■ **DATA EXTRACT**
|---|

/-- A product command completes: the passes that are left. -/
def engProductEnd (x : EngCtx) (s : Block) : Eng :=
  let t := x.tile
  match (s.tile t).arr.run with
  | none => (OK, s)
  | some r =>
    let left := r.total - r.next
    let u := s.runPasses t left left
    match (u.tile t).arr.run with
    | none => (OK, u)
    | some y =>
      if r.total ≤ y.next then (OK, u.endRun t r)
      else (POISONED 3, (s.poisonRun t (y.next - r.next)).consumed 0 t 0 0)

/-! ### Checks -/

/-- BAD_SHAPE (R158, R173). -/
def badShape : Nat := REFUSED 0x71

/-- The byte ranges of C, row by row. -/
def Product.outs (p : Product) : List (Nat × Nat) := (List.range p.m).map fun i => (p.at_ i 0, 4 * p.n)

/-- Every area of a product lies in the job's regions (R197 check 6). -/
def Block.productFits (s : Block) (x : EngCtx) (p : Product) : Bool :=
  (p.a.areas p.m ++ p.b.areas p.n ++ p.outs).all fun r => s.tmOk x.tile x.routine r.1 r.2

/-- Does C share a byte with A, B or their scales (R163)? -/
def Product.overlaps (p : Product) : Bool :=
  (p.a.areas p.m ++ p.b.areas p.n).any fun r => p.outs.any fun c => decide (c.1 < r.1 + r.2 ∧ r.1 < c.1 + c.2)

/-- An operand named through a header (R59). -/
def Block.headerOp (s : Block) (t h pitch k : Nat) (tiled : Bool) : MatOp :=
  let w (i : Nat) := s.tmWord t (h + 4 * i)
  let fmt := (w 0).fld 7 0
  { fmt := fmt, codes := h + 32, pitch := pitch, scl := if (w 0).bit 8 then some (h + (w 2).toNat) else none,
    side := if (w 0).bit 9 then some (h + (w 3).toNat) else none, region := (w 4).fld 15 0, book := w 5,
    tiled := tiled, k := k }

/-- An operand named by its format alone: its scales as R197 gives them. -/
def plainOp (fmt codes scl pitch k : Nat) (fp8s : Bool) (book : Word) (tiled : Bool) : MatOp :=
  { fmt := fmt, codes := codes, pitch := pitch,
    scl := if fmtNarrow fmt || (fmtFp8 fmt && fp8s) then some scl else none, side := none, region := 0x3F80,
    book := book, tiled := tiled, k := k }

/-- A row pitch field in 128 B units; 0 is the row's own length rounded up to 32 B (R197). -/
def pitchOf (field bytes : Nat) : Nat := if field = 0 then roundUp bytes 32 else field * 128

/-- Does a product consume a mark? -/
def Product.poisoned (p : Product) (mem : Store) : Bool :=
  ((List.range p.m).any fun r => p.a.marked mem r 0 p.a.k) || (List.range p.n).any fun r => p.b.marked mem r 0 p.b.k

/-- A product command accepted: its shape, its waits, its operands at half rate (R162), and its run begun. -/
def Block.startRun (s : Block) (t shape : Nat) (r : ProductRun) : Block :=
  let s := (s.wf (FLOE_STATE t) 12 10 shape).floeWaits t
  let slow := (r.problems.map fun e => e.2.slow.sum).sum
  (if slow = 0 then s else s.bump (FLOE_CNT_MISALIGN t) slow).beginRun t r

/-- MATMUL: the checks of R197 from the second on, in its order; the first is made at issue. -/
def engMatmul (x : EngCtx) (s : Block) : Eng :=
  let k := x.cmd
  let t := x.tile
  let ha := k.b 3 22
  let hb := k.b 3 23
  let shape := k.f 7 29 27
  let kblkF := k.f 7 26 19
  let aAddr := k.f 1 21 0
  let bAddr := k.f 2 21 0
  let m := k.f 6 16 0
  let n := k.f 6 29 17
  let kk := k.f 7 18 0
  if s.tileState t = 5 then (NOT_READY 0x74, s)
  else if (ha ∧ !s.tmOk t x.routine aAddr 32) ∨ (hb ∧ !s.tmOk t x.routine bAddr 32) then (tmRange, s)
  else
    let hdrBad := (ha && (s.tile t).mem.marked aAddr 32) || (hb && (s.tile t).mem.marked bAddr 32)
    let fa := if ha then (s.tmWord t aAddr).fld 7 0 else k.f 1 29 22
    let fb := if hb then (s.tmWord t bAddr).fld 7 0 else k.f 2 29 22
    let ap := pitchOf (k.f 4 31 22) (ceilDiv (kk * fmtBits fa) 8)
    let a := if ha then s.headerOp t aAddr ap kk false else plainOp fa aAddr (k.f 4 21 0) ap kk (k.b 3 24) 0 false
    let b := if hb then s.headerOp t bAddr 0 kk true else plainOp fb bAddr (k.f 5 21 0) 0 kk (k.b 3 25) 0 true
    let p : Product :=
      { a := a, b := b, c := k.f 3 21 0, cPitch := pitchOf (k.f 5 31 22) (4 * n), m := m, n := n,
        kblk := if kblkF = 0 then 4096 else kblkF * 32, acc := k.b 6 30 }
    if hdrBad then (POISONED 3, s.consumed 0 t 0 0)
    else if !pairOk fa fb then (UNSUPPORTED 0, s)
    else if 65536 < m ∨ n < 1 ∨ 4096 < n ∨ kk < 32 ∨ 262144 < kk ∨ kk % 32 ≠ 0 then (badShape, s)
    else if m = 0 then (OK, s)
    else if !s.productFits x p then (tmRange, s)
    else if p.overlaps then (REFUSED 0x75, s)
    else
      let kc := shapeKc shape (macRate fa fb) (min p.kblk kk)
      (OK, s.startRun t (kcShape kc) { problems := [(0, p)], kc := kc, packed := false, next := 0 })

/-! ### MATMUL_PACKED (R159, R198) -/

/-- A problem of a packed command, from its 32-byte descriptor. -/
def packedProblem (k : Cmd) (d : List Word) : Product :=
  let w (i : Nat) := d.getD i 0
  let fa := k.f 2 7 0
  let fb := k.f 2 15 8
  let kk := (w 6).fld 18 0
  { a := plainOp fa ((w 0).fld 21 0) ((w 3).fld 21 0) ((w 7).fld 15 0 * 32) kk (k.b 3 9) k.w4 false,
    b := plainOp fb ((w 1).fld 21 0) ((w 4).fld 21 0) 0 kk (k.b 3 10) k.w5 true,
    c := (w 2).fld 21 0, cPitch := (w 7).fld 31 16 * 32, m := (w 5).fld 16 0, n := (w 5).fld 23 17,
    kblk := if k.f 3 7 0 = 0 then 4096 else k.f 3 7 0 * 32, acc := k.b 3 8 }

/-- Is a descriptor in range (R159)? -/
def Product.packedOk (p : Product) (side : Nat) : Bool :=
  decide (p.m ≤ 65536 ∧ 1 ≤ p.n ∧ p.n ≤ side ∧ 32 ≤ p.a.k ∧ p.a.k ≤ 262144 ∧ p.a.k % 32 = 0)

/-- MATMUL_PACKED. -/
def engMatmulPacked (x : EngCtx) (s : Block) : Eng :=
  let k := x.cmd
  let t := x.tile
  let table := k.f 1 21 0
  let count := if k.b 2 16 then 16 else 4
  let side := if k.b 2 16 then 32 else 64
  if s.tileState t = 5 then (NOT_READY 0x74, s)
  else if !pairOk (k.f 2 7 0) (k.f 2 15 8) then (UNSUPPORTED 0, s)
  else if !s.tmOk t x.routine table (32 * count) then (tmRange, s)
  else
    let all := (List.range count).map fun i =>
      packedProblem k ((List.range 8).map fun w => s.tmWord t (table + 32 * i + 4 * w))
    if (s.tile t).mem.marked table (32 * count) then (POISONED 3, s.consumed 0 t 0 0)
    else if !all.all fun p => p.packedOk side then (REFUSED 0x72, s)
    else
      let ps := all.zipIdx.filter fun e => decide (e.1.m ≠ 0)
      if !ps.all fun e => s.productFits x e.1 then (tmRange, s)
      else if ps.any fun e => e.1.overlaps then (REFUSED 0x75, s)
      else (OK, s.startRun t (if side = 32 then 7 else 6)
        { problems := ps.map fun e => (e.2, e.1), kc := side, packed := true, next := 0 })

/-! ### A failed tile (R168, R169, R475) -/

/-- May a tile fail: it is there and not already being replaced? -/
def tileFaultReady (t : Nat) (s : Block) : Bool := decide (t < 256) && s.tileState t != 0 && s.tileState t != 5

/-- TILE_FAULT, steps 1 and 2 of R168: the tile is REMAPPING and the cluster's job ends. -/
def tileFaultEffect (t cause : Nat) (s : Block) : Block :=
  let s := s.wf (FLOE_STATE t) 2 0 5
  let s := { s with err := { s.err with tileCause := kput s.err.tileCause t cause } }
  match (s.cl (t / 8)).job with
  | some j => s.endJob j (ABORTED 0x73)
  | none => s
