/-- Check 12 and admission: the bundle's number, or the status; a refused bundle leaves nothing behind. -/
def Block.takeBundle (s : Block) (f pn : Nat) (p : Part) (i : BundleImage) : Except Nat (Nat × Block) :=
  match s.bundleNumber.1 with
  | none => .error (NO_SPACE 0)
  | some b =>
    match s.bundleNumber.2.createAll pn f b i.objects with
    | .error st => .error st
    | .ok (slots, s2) =>
      match s2.makeHidden pn p (saveSlot b) b (saveFrames i + storeFrames i) with
      | none => .error (NO_SPACE 0x96)
      | some s3 =>
        match s.roomStatus s3 pn p i with
        | some st => .error st
        | none => .ok (b, s3.enterBundle f pn b i slots)

/-- BUNDLE_LOAD of the image that the host holds at the message's address (R206). -/
def effBundleLoad (ch : Chan) (img : List Byte) (s : Block) : Block :=
  (s.hostImage ch 0x0401 1 img).message ch 0x0401 fun s ws => s.msgPart ch fun pn =>
    let f := chFn ch
    let at_ := s.imageAt (mpair ws 1) (mreg ws 3).toNat
    let img := at_.image
    match s.hostReadStatus f (mpair ws 1) (mreg ws 3).toNat, s.part pn with
    | some st, _ => s.no st
    | none, none => s.no (DENIED 0xD9)
    | none, some p =>
      match s.bundleStatus f pn p at_.inside img with
      | some st =>
        if st = REFUSED 0x32 then
          (s.event (srcCore 1) 0x0B02
            [w32 f, w32 img.bundleId.toNat, w32 (img.bundleId.toNat / 2 ^ 32), w32 (img.numCtrl.fld 17 16)]).no st
        else s.no st
      | none =>
        match s.takeBundle f pn p img with
        | .error st => s.no st
        | .ok (b, s) => s.yes [w32 b]

/-- The bundle that a message names, in the sender's partition. -/
def Block.namedBundle (s : Block) (pn : Nat) (w : Word) : Option (Nat × Bundle) :=
  match kget s.bundles w.toNat with
  | some b => if b.part = pn then some (w.toNat, b) else none
  | none => none

/-- A bundle leaves: its objects, its save areas, its store range (R128). -/
def Block.dropBundle (s : Block) (b : Nat) : Block :=
  match kget s.bundles b with
  | none => s
  | some x =>
    let s := s.each x.slots fun s k => (s.dropPending x.part k).destroy x.part k
    let s := s.destroy x.part (saveSlot b)
    { s with bundles := kdel s.bundles b }

/-- Does a queued or running job belong to a bundle? -/
def Block.bundleBusy (s : Block) (b : Nat) : Bool := s.jobs.any fun e => e.2.bundle == b

/-- BUNDLE_UNLOAD. A bundle that a model uses counts as in use. -/
def effBundleUnload (ch : Chan) (s : Block) : Block :=
  s.message ch 0x0402 fun s ws => s.msgPart ch fun pn =>
    match s.namedBundle pn (mreg ws 1) with
    | none => s.no (REFUSED 0x27)
    | some (b, x) =>
      let h (k : Nat) : Word := mkHandle k (((s.obj pn k).map (·.gen)).getD 0)
      if s.bundleBusy b || x.model then s.no (BUSY 0x87)
      else if x.slots.any fun k => s.inUse pn (h k) then s.no (BUSY 0x47)
      else if x.slots.any fun k => s.mapped pn (h k) then s.no (BUSY 0x48)
      else (s.dropBundle b).yes

/-! ### Breaks (R202 to R204) -/

/-- The job of a message, when the sender owns it. -/
def Block.ownJob (s : Block) (ch : Chan) (w : Word) : Option (Nat × Job) :=
  match s.jobAt w.toNat with
  | some J => if J.fn = chFn ch ∧ J.step.isNone then some (w.toNat, J) else none
  | none => none

/-- The streams of a job. -/
def Block.jobStreams (s : Block) (J : Job) : Nat := ((kget s.bundles J.bundle).map (·.img.streams.length)).getD 0

/-- A comparator of a control core set. -/
def Cluster.setBrk (k : Cluster) (i : Nat) (b : Brk) : Cluster := if i = 0 then { k with brk0 := b } else { k with brk1 := b }

/-- A comparator set, where the stream's control state is now: kept for the dispatch, in the cluster, in the
save area. -/
def Block.breakSet (s : Block) (j : Nat) (J : Job) (st i : Nat) (b : Brk) : Block :=
  match J.state with
  | .ready => s.modJob j fun J => { J with brks := kput J.brks (2 * st + i) b }
  | .saved => s.modJob j fun J => { J with save := kmod J.save st fun a => { a with ctl := a.ctl.setBrk i b } }
  | _ => s.modCl (J.clusters.getD st 32) fun k => k.setBrk i b

/-- JOB_BREAK_SET. -/
def effJobBreakSet (ch : Chan) (s : Block) : Block :=
  s.message ch 0x0403 fun s ws =>
    match s.ownJob ch (mreg ws 1) with
    | none => s.no (REFUSED 0x27)
    | some (j, J) =>
      let r := mreg ws 2
      let tag := r.bit 9
      let v := (mreg ws 3).toNat + (if tag then 0 else 2 ^ 32 * (mreg ws 4).fld 15 0)
      if s.jobStreams J ≤ r.fld 4 0 then s.no badField
      else (s.breakSet j J (r.fld 4 0) (r.fld 8 8)
        { en := r.bit 10, tagKind := tag, value := if tag then v % 65536 else v, mask := if tag then v / 65536 % 65536 else 0 }).yes

/-- A core that is BROKEN issues again; a core that is not goes on as it was. -/
def Cluster.resume (k : Cluster) (step : Bool) : Cluster :=
  if k.state = .broken then { k with state := .issuing, stepOver := if step then 2 else 1 } else k

/-- JOB_RESUME: a broken stream goes on, in its cluster or once its job is restored. -/
def Block.resumeJob (s : Block) (j : Nat) (J : Job) (st : Nat) (step : Bool) : Block :=
  match J.state with
  | .ready => s
  | .saved => s.modJob j fun J =>
      { J with save := kmod J.save st fun a => { a with ctl := a.ctl.resume step } }
  | _ => s.modCl (J.clusters.getD st 32) fun k => k.resume step

/-- JOB_RESUME with STEP as given. -/
def resumeMsg (step : Bool) (ch : Chan) (s : Block) : Block :=
  s.messageWhen ch 0x0404 (fun ws => (mreg ws 2).bit 8 == step) fun s ws =>
    match s.ownJob ch (mreg ws 1) with
    | none => s.no (REFUSED 0x27)
    | some (j, J) =>
      if s.jobStreams J ≤ (mreg ws 2).fld 4 0 then s.no badField
      else (s.resumeJob j J ((mreg ws 2).fld 4 0) step).yes

/-- JOB_RESUME with STEP = 0. -/
def effJobResumeRun (ch : Chan) (s : Block) : Block := resumeMsg false ch s
/-- JOB_RESUME with STEP = 1. -/
def effJobResumeStep (ch : Chan) (s : Block) : Block := resumeMsg true ch s

/-! ### GLOBAL semaphores (R189, R204) -/

/-- SEM_CREATE: an index of the 4,096, an open choice. -/
def effSemCreate (ch : Chan) (s : Block) : Block :=
  s.message ch 0x0405 fun s ws => s.msgPart ch fun pn =>
    let c := (mreg ws 1).fld 23 0
    match (List.range 4096).filter fun i => (kget s.sems i).isNone with
    | [] => s.no (NO_SPACE 0x88)
    | l =>
      let (i, s) := s.pick l 0
      (({ s with sems := kput s.sems i (Sem.fresh pn c) }).ledGrow 0x1E0 c).yes [w32 (0x8000 + i)]

/-- SEM_DESTROY. -/
def effSemDestroy (ch : Chan) (s : Block) : Block :=
  s.message ch 0x0406 fun s ws => s.msgPart ch fun pn =>
    let n := (mreg ws 1).fld 15 0
    match (if semSpace n = 2 then kget s.sems (semIndex n) else none) with
    | none => s.no (REFUSED 0x83)
    | some x =>
      if x.part ≠ pn then s.no (REFUSED 0x83)
      else if !x.waiters.isEmpty || x.holder.isSome then s.no (BUSY 0x87)
      else (({ s with sems := kdel s.sems (semIndex n) }).ledShrink 0x1E0 x.count).yes

/-! ### Meanings -/

/-- The meaning of BUNDLE_LOAD. -/
def execBundleLoad (ch : Chan) (img : List Byte) : State → Host.Outcome State Fault Refusal := onBlk (effBundleLoad ch img)
/-- The meaning of BUNDLE_UNLOAD. -/
def execBundleUnload (ch : Chan) : State → Host.Outcome State Fault Refusal := onBlk (effBundleUnload ch)
/-- The meaning of JOB_BREAK_SET. -/
def execJobBreakSet (ch : Chan) : State → Host.Outcome State Fault Refusal := onBlk (effJobBreakSet ch)
/-- The meaning of JOB_RESUME_RUN. -/
def execJobResumeRun (ch : Chan) : State → Host.Outcome State Fault Refusal := onBlk (effJobResumeRun ch)
/-- The meaning of JOB_RESUME_STEP. -/
def execJobResumeStep (ch : Chan) : State → Host.Outcome State Fault Refusal := onBlk (effJobResumeStep ch)
/-- The meaning of SEM_CREATE. -/
def execSemCreate (ch : Chan) : State → Host.Outcome State Fault Refusal := onBlk (effSemCreate ch)
/-- The meaning of SEM_DESTROY. -/
def execSemDestroy (ch : Chan) : State → Host.Outcome State Fault Refusal := onBlk (effSemDestroy ch)


end Sys2Proof.Machine
end

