/-- Is the packet of a row's type, on a port that is RUNNING? -/
def packetReady (p ptype : Nat) (k : Packet) (s : Block) : Bool := portOk p && s.portUp p && (k.ptype == ptype)

/-- A packet of a type that R357 does not list, on a port that is RUNNING. -/
def strayPacket (p : Nat) (k : Packet) (s : Block) : Bool :=
  portOk p && s.portUp p && !([1, 2, 3, 4, 8, 9, 0xC].contains k.ptype)

/-- A packet of a row's type takes its effect; one of no type is discarded and counted (R357). -/
def Block.takesPacket (s : Block) (p ptype : Nat) (k : Packet) (f : Block → Block) : Block :=
  if packetReady p ptype k s then f s
  else if strayPacket p k s then (s.bumpPair (ESK_CNT_RX_LO p) (packetBytes k)).discard p
  else s

/-- A request packet: performed here and answered, or forwarded. -/
def requestEffect (p : Nat) (k : Packet) (s : Block) : Block :=
  s.receive p k fun s =>
    let r := s.perform k
    r.2.respond p k r.1

/-- A request packet of a type. -/
def Block.requestPacket (s : Block) (p ptype : Nat) (k : Packet) : Block :=
  s.takesPacket p ptype k (requestEffect p k)

/-- ESK_WRITE_PACKET. -/
def effEskWritePacket (p : Nat) (k : Packet) (s : Block) : Block := s.requestPacket p 1 k
/-- ESK_RED_PACKET. -/
def effEskRedPacket (p : Nat) (k : Packet) (s : Block) : Block := s.requestPacket p 2 k
/-- ESK_READ_PACKET. -/
def effEskReadPacket (p : Nat) (k : Packet) (s : Block) : Block := s.requestPacket p 3 k
/-- ESK_ATOMIC_PACKET. -/
def effEskAtomicPacket (p : Nat) (k : Packet) (s : Block) : Block := s.requestPacket p 4 k

/-- Does a response fit an outstanding request: its source, the epoch of the port and its kind? -/
def Block.responds (s : Block) (o : Outstanding) (k : Packet) : Bool :=
  (o.dst == k.src) && (s.fld (ESK_EPOCH o.port) 15 0 == o.epoch) && o.sent.isSome &&
  ((k.ptype == 9) == (o.ptype == 3 || o.ptype == 4))

/-- A response completes its request and frees the tag, or is discarded (R362, R364, R429). -/
def Block.complete (s : Block) (p : Nat) (k : Packet) : Block :=
  match kget s.esk.out k.tag with
  | none => s.discard p
  | some o =>
    if s.responds o k then
      let s := ({ s with esk := { s.esk with out := kdel s.esk.out k.tag } }).answered o
        ⟨k.status, k.data, bitMarks k.data.length k.poison⟩
      (match o.mover with
        | some m => s.farPump m.1
        | none => s).pumpAll
    else s.discard p

/-- A response packet: it completes a request of this node, or is forwarded. -/
def responseEffect (p : Nat) (k : Packet) (s : Block) : Block := s.receive p k fun s => s.complete p k

/-- ESK_ACK_PACKET. -/
def effEskAckPacket (p : Nat) (k : Packet) (s : Block) : Block := s.takesPacket p 8 k (responseEffect p k)
/-- ESK_DATA_PACKET. -/
def effEskDataPacket (p : Nat) (k : Packet) (s : Block) : Block := s.takesPacket p 9 k (responseEffect p k)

|---|

■ **WORK ITEM**
Report only how many lines in the listing contain the string "msgPart".

■ **RESULT**
4